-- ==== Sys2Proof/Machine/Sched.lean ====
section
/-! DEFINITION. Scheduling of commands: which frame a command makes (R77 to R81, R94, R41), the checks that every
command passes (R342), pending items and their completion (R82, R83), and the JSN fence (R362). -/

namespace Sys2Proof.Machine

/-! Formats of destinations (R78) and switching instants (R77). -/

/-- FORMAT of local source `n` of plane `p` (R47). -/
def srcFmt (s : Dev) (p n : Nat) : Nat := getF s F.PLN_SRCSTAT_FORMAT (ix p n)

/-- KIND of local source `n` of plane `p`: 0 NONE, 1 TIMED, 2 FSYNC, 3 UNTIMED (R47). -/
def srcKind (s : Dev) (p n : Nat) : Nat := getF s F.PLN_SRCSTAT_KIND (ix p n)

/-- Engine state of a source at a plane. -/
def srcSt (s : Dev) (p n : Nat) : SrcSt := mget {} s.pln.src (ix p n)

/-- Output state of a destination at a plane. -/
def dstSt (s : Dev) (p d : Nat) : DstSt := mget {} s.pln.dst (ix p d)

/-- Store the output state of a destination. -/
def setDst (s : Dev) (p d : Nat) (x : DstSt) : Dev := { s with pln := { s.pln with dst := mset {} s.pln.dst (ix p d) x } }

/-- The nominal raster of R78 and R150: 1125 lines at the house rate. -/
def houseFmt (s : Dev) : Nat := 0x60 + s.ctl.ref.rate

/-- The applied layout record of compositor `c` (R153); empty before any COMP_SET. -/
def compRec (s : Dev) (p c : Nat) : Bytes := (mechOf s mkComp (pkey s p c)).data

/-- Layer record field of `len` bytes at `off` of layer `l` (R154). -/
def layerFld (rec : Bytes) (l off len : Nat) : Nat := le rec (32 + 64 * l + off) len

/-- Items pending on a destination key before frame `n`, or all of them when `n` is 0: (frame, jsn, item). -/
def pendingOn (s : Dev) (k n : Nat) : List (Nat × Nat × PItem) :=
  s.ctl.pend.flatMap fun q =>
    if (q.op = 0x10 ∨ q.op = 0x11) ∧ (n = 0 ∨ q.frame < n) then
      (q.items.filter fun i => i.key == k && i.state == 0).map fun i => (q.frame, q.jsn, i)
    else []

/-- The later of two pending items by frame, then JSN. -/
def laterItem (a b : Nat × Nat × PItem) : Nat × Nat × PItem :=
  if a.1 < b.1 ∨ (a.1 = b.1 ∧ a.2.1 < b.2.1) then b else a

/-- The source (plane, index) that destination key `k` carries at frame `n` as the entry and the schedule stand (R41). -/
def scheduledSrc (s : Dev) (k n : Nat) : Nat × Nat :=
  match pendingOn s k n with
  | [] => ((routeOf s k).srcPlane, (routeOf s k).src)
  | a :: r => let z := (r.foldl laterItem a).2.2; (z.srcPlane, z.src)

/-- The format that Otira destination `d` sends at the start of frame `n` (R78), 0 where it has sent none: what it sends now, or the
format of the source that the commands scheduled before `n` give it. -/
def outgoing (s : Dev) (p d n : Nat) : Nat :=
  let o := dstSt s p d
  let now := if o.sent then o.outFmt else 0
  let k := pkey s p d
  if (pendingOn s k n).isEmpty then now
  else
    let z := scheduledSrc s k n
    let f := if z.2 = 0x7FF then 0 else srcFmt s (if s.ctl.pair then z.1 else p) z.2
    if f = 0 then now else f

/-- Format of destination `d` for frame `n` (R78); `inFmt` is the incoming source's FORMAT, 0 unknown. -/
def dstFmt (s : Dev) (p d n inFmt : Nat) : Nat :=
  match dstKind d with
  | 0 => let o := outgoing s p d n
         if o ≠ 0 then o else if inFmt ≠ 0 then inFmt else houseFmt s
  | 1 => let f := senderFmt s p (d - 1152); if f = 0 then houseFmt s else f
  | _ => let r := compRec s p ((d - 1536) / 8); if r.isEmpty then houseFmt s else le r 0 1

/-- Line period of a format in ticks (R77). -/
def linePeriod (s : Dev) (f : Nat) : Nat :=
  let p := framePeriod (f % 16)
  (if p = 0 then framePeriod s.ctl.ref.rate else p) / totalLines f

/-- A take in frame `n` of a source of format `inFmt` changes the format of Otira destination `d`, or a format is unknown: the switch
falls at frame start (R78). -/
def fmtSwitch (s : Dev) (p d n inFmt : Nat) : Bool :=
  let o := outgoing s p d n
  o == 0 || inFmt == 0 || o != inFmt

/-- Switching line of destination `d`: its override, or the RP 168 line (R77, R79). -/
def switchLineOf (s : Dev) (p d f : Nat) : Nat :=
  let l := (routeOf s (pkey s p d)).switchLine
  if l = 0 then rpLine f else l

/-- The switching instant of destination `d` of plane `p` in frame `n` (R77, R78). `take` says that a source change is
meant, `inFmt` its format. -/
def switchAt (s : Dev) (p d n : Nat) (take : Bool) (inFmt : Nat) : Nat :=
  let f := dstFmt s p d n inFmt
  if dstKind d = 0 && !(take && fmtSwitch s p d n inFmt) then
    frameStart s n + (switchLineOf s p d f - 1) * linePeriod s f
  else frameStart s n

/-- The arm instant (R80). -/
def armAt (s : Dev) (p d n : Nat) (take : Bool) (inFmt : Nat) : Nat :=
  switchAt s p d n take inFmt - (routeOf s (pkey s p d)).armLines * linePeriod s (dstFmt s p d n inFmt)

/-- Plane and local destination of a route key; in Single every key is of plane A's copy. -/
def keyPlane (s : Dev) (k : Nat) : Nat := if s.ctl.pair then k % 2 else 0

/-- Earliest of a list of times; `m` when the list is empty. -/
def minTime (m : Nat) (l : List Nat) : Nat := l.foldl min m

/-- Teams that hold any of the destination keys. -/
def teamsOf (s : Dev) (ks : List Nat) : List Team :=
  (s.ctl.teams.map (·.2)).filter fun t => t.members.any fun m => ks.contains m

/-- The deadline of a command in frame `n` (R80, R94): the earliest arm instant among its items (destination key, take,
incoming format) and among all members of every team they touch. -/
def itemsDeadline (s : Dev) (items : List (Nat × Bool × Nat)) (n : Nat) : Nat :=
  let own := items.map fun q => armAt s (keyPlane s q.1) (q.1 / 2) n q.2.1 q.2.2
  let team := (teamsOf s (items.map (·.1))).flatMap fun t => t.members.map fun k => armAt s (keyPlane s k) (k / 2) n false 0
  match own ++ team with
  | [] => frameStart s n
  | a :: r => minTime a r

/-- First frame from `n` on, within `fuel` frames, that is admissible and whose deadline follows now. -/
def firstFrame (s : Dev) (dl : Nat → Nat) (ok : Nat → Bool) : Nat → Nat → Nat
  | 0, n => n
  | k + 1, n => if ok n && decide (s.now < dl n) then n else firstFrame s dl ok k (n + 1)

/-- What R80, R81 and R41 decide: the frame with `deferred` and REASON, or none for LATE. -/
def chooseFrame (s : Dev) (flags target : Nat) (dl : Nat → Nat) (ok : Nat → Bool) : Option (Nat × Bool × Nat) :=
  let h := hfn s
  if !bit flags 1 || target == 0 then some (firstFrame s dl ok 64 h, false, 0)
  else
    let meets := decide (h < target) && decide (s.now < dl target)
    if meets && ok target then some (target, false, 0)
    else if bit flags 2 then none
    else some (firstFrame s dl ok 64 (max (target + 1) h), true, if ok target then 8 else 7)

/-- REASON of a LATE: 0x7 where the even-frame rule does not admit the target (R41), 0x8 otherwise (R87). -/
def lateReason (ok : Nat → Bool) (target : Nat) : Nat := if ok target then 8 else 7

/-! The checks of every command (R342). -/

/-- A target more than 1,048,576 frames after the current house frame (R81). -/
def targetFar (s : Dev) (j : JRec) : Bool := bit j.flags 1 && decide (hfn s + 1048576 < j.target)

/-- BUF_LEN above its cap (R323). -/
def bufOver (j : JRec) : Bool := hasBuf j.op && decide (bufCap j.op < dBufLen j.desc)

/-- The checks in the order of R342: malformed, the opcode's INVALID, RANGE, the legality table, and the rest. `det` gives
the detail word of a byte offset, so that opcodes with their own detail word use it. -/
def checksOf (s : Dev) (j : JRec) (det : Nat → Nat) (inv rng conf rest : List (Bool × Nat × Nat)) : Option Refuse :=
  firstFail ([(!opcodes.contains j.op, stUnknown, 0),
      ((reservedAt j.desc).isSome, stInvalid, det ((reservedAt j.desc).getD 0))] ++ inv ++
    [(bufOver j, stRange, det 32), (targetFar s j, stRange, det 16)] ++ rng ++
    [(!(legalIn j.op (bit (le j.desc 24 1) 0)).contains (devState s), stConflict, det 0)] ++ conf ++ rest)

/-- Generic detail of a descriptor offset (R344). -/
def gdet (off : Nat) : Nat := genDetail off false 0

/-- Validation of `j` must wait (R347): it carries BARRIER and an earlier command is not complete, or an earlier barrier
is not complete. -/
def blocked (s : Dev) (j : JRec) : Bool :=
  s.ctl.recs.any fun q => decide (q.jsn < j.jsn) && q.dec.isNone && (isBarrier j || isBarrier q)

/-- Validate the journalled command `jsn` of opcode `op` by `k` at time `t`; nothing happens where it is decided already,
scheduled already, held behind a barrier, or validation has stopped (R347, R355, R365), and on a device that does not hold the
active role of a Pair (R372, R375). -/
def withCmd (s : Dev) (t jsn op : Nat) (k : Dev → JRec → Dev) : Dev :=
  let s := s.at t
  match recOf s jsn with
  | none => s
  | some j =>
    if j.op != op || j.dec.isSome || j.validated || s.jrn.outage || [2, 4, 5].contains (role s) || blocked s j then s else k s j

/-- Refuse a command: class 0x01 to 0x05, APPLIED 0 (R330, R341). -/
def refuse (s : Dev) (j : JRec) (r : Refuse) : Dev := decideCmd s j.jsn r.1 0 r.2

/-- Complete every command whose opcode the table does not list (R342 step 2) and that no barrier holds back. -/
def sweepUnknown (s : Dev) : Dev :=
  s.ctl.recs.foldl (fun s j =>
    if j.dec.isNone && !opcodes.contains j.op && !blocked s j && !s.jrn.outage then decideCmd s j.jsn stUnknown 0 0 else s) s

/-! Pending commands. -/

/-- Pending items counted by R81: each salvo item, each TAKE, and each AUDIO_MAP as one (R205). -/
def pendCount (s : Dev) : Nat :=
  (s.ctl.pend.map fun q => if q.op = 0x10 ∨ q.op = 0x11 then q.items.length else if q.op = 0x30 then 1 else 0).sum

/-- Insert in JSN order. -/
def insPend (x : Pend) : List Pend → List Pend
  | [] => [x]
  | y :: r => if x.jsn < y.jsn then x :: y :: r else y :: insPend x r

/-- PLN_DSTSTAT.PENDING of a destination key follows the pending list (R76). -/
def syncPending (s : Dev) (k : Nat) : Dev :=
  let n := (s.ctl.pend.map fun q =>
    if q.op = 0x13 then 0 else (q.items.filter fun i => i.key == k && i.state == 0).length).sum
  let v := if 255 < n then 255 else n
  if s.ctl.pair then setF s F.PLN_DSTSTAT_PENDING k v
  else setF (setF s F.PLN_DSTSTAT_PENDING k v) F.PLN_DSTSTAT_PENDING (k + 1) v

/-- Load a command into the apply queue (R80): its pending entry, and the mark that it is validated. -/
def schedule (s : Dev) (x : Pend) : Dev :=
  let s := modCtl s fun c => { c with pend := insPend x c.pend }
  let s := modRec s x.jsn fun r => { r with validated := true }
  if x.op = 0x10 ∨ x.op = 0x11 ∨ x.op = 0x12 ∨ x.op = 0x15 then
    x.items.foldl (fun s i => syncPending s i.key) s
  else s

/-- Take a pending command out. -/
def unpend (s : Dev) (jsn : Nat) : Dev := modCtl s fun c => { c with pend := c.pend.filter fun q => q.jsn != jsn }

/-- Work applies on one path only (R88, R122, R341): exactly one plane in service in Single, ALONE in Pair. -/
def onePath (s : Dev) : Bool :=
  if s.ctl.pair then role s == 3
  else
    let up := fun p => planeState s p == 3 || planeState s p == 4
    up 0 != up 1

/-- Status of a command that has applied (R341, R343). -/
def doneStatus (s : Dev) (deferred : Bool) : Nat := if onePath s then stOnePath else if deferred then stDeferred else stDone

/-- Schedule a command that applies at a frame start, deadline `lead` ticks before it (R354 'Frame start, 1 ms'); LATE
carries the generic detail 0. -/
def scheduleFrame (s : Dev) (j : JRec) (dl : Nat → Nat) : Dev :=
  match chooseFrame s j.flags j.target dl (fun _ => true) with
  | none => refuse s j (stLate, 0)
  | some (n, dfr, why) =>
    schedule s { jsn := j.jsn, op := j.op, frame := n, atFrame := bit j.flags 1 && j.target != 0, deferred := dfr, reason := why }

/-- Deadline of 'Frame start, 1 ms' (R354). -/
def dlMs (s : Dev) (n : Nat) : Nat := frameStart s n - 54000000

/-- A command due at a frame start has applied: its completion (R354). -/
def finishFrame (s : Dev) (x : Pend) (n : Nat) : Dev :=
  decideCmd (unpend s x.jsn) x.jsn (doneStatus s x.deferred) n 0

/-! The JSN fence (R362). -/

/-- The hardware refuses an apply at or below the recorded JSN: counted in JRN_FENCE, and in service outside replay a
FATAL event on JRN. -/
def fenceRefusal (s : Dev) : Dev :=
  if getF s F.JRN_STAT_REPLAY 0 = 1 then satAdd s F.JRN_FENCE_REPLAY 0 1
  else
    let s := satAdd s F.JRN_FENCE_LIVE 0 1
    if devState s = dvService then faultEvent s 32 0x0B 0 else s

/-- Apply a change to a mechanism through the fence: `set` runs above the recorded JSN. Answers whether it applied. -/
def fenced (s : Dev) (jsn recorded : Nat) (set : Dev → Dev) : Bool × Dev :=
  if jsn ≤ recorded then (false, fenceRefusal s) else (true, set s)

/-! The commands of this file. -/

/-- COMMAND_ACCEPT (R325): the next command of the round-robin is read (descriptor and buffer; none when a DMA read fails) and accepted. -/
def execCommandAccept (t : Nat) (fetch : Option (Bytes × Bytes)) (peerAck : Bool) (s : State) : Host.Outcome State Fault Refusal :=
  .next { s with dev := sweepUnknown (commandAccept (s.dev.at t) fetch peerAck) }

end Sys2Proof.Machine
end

====================

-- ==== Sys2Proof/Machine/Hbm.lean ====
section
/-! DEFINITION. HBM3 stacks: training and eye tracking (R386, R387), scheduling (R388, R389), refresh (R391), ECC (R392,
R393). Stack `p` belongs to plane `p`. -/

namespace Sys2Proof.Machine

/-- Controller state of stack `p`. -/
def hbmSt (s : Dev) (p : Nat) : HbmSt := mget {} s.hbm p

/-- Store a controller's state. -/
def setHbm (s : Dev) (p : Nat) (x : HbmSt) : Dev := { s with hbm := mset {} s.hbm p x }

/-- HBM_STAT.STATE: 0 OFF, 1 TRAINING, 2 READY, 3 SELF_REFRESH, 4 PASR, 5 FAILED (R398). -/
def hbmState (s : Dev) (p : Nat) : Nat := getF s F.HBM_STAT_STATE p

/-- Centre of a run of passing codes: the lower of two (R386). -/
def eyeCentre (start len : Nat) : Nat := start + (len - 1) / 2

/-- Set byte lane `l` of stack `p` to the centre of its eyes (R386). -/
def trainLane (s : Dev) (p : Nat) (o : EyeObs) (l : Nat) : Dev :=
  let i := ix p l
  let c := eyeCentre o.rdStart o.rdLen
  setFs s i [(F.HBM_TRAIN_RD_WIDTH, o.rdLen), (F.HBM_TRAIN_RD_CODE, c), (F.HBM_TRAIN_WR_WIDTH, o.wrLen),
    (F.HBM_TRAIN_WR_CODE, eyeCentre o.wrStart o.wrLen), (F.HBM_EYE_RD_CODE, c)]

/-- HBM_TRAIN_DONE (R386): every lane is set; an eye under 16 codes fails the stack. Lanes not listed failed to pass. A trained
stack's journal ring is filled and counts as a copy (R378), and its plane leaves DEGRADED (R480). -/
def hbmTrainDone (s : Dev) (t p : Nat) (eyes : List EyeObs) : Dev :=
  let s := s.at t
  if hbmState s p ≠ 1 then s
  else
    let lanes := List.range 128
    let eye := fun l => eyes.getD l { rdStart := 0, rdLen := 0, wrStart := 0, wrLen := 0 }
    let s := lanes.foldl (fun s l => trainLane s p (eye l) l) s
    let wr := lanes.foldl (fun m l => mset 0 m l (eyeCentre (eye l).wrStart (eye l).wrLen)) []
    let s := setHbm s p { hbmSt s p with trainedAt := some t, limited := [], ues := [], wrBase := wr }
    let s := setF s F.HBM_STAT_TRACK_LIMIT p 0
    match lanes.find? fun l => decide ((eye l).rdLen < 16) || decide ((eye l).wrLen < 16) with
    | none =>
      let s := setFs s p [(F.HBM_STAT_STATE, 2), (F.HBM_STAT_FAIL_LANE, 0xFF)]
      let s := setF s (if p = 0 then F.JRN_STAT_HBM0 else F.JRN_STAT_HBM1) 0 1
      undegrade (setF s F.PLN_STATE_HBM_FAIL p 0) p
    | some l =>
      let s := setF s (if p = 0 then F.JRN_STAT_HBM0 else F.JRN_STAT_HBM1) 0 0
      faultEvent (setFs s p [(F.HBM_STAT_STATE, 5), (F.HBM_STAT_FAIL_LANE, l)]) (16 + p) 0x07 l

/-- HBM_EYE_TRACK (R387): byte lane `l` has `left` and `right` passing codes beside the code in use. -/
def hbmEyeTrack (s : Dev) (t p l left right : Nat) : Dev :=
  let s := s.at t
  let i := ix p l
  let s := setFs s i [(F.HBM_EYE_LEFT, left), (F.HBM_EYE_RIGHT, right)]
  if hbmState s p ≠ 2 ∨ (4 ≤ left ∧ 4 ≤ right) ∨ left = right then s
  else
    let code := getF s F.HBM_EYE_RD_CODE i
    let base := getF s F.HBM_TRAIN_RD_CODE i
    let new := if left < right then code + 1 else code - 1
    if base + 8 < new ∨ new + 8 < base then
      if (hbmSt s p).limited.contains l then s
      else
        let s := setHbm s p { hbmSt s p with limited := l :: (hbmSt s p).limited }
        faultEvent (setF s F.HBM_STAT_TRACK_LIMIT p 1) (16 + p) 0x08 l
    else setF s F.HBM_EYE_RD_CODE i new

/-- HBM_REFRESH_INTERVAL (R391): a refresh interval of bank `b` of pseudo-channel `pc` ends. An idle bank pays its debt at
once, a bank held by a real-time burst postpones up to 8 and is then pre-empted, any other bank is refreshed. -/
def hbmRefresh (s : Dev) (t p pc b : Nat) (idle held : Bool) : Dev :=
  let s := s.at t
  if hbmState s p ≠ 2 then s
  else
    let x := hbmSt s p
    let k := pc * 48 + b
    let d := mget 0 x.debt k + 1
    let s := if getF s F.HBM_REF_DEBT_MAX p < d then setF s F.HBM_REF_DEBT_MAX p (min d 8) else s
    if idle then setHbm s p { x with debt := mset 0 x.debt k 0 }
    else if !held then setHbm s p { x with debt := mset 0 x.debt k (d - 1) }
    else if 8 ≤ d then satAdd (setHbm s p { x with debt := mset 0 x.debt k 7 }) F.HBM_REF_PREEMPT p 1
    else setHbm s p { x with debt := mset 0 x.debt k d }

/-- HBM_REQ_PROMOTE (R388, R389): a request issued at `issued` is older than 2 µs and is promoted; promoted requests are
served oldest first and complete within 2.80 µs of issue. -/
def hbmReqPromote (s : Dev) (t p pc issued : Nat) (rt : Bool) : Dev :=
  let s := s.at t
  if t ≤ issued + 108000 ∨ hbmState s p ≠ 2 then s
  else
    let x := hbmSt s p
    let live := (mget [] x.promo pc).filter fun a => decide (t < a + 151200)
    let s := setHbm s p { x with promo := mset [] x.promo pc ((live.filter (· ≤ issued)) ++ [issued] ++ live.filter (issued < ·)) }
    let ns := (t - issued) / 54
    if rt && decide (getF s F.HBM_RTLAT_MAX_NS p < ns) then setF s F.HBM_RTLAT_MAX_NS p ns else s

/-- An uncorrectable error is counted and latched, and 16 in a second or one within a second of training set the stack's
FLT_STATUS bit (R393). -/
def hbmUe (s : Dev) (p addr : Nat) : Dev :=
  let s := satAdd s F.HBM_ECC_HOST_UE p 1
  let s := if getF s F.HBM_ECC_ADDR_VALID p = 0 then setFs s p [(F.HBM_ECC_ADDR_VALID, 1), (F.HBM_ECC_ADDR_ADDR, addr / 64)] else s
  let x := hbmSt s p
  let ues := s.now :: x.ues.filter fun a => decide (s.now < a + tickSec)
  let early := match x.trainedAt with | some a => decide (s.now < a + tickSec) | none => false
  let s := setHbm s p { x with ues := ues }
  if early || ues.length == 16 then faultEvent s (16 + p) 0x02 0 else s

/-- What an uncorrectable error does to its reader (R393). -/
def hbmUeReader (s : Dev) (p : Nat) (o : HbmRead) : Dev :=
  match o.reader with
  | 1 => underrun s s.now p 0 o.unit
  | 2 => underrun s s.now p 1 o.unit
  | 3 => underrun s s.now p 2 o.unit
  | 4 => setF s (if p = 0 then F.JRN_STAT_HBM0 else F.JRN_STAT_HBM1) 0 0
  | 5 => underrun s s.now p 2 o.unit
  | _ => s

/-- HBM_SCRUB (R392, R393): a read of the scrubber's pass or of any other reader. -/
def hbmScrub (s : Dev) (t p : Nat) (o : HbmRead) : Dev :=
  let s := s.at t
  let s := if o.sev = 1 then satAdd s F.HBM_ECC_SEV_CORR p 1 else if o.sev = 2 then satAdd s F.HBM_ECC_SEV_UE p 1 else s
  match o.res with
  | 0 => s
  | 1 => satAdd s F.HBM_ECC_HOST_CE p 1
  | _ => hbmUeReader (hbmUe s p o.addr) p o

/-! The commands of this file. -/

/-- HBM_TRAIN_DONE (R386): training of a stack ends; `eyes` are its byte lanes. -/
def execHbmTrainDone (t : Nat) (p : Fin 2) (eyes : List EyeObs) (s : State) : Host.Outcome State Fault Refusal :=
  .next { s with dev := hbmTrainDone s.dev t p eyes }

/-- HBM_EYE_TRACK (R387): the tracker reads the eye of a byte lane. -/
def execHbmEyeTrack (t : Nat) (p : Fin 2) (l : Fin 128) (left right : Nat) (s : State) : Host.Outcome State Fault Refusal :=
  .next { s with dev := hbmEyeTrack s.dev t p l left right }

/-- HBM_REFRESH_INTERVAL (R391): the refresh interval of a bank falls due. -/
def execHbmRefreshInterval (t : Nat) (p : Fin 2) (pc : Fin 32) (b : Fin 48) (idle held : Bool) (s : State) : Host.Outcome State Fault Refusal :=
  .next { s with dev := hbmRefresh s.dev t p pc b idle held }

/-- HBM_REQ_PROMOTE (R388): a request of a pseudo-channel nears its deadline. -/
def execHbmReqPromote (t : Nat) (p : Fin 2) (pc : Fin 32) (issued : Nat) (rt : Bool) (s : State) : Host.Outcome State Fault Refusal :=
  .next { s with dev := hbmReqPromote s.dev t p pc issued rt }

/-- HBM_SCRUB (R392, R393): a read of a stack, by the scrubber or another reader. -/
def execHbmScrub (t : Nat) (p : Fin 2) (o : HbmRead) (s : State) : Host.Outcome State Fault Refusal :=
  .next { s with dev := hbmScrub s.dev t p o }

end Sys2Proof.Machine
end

====================

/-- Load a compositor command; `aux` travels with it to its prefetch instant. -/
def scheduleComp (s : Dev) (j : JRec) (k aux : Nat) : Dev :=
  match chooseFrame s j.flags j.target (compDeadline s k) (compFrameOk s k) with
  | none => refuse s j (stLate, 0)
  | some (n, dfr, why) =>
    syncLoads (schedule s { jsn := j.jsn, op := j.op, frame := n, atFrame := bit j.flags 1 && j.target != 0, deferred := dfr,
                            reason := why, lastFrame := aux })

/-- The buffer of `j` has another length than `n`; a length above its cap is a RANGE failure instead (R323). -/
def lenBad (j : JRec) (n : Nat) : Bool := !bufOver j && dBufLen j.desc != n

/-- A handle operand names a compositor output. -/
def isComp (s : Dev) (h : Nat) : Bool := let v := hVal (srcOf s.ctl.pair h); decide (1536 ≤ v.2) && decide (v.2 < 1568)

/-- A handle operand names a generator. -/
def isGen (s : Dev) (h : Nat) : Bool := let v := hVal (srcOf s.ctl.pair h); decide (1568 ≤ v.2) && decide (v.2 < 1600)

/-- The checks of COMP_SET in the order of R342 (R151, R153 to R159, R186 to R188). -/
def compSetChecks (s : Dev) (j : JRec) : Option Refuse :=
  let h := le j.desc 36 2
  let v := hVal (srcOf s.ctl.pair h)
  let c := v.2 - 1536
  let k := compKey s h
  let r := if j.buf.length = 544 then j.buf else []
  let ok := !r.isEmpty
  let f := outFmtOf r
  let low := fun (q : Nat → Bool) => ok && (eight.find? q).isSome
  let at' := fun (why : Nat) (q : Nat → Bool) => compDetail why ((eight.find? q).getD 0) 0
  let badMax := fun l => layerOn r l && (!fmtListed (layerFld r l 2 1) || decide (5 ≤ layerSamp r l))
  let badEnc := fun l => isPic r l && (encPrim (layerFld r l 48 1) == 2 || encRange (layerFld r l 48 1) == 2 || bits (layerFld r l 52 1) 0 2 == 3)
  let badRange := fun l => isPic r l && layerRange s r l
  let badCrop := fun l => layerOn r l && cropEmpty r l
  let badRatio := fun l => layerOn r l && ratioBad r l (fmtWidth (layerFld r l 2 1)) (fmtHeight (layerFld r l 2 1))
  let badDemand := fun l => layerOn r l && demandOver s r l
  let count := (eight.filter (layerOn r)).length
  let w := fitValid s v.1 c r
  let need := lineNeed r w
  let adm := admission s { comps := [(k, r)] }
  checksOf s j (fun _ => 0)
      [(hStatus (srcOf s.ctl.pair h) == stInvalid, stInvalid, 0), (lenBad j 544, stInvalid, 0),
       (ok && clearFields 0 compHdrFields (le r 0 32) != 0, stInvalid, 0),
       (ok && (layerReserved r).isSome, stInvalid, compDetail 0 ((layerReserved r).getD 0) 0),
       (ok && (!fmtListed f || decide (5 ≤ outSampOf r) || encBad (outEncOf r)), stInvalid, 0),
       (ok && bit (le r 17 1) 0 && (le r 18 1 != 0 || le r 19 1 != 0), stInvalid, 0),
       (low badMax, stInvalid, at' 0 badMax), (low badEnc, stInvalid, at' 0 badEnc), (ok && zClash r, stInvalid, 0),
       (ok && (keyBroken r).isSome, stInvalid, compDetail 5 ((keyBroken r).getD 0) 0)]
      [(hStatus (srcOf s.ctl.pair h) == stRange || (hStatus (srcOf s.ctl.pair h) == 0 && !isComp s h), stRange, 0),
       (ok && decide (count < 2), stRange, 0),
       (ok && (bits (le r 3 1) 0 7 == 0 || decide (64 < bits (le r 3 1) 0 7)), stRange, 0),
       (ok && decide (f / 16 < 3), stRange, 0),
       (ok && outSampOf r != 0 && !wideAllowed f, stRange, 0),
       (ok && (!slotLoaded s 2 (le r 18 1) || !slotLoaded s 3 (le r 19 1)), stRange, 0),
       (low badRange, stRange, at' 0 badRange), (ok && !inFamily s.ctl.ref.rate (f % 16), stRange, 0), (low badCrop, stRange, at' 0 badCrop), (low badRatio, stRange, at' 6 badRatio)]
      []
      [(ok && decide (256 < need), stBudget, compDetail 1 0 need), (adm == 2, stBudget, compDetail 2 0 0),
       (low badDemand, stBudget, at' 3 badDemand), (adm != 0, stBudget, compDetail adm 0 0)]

====================

Exercise directions – In the listing above, find the line with "match recOf s jsn with" and the line with "s.ctl.recs.foldl (fun s j =>", then print exactly those two lines and every line between them, and nothing more.

Result for this exercise –
  match recOf s jsn with
  | none => s
  | some j =>
    if j.op != op || j.dec.isSome || j.validated || s.jrn.outage || [2, 4, 5].contains (role s) || blocked s j then s else k s j

/-- Refuse a command: class 0x01 to 0x05, APPLIED 0 (R330, R341). -/
def refuse (s : Dev) (j : JRec) (r : Refuse) : Dev := decideCmd s j.jsn r.1 0 r.2

/-- Complete every command whose opcode the table does not list (R342 step 2) and that no barrier holds back. -/
def sweepUnknown (s : Dev) : Dev :=
  s.ctl.recs.foldl (fun s j =>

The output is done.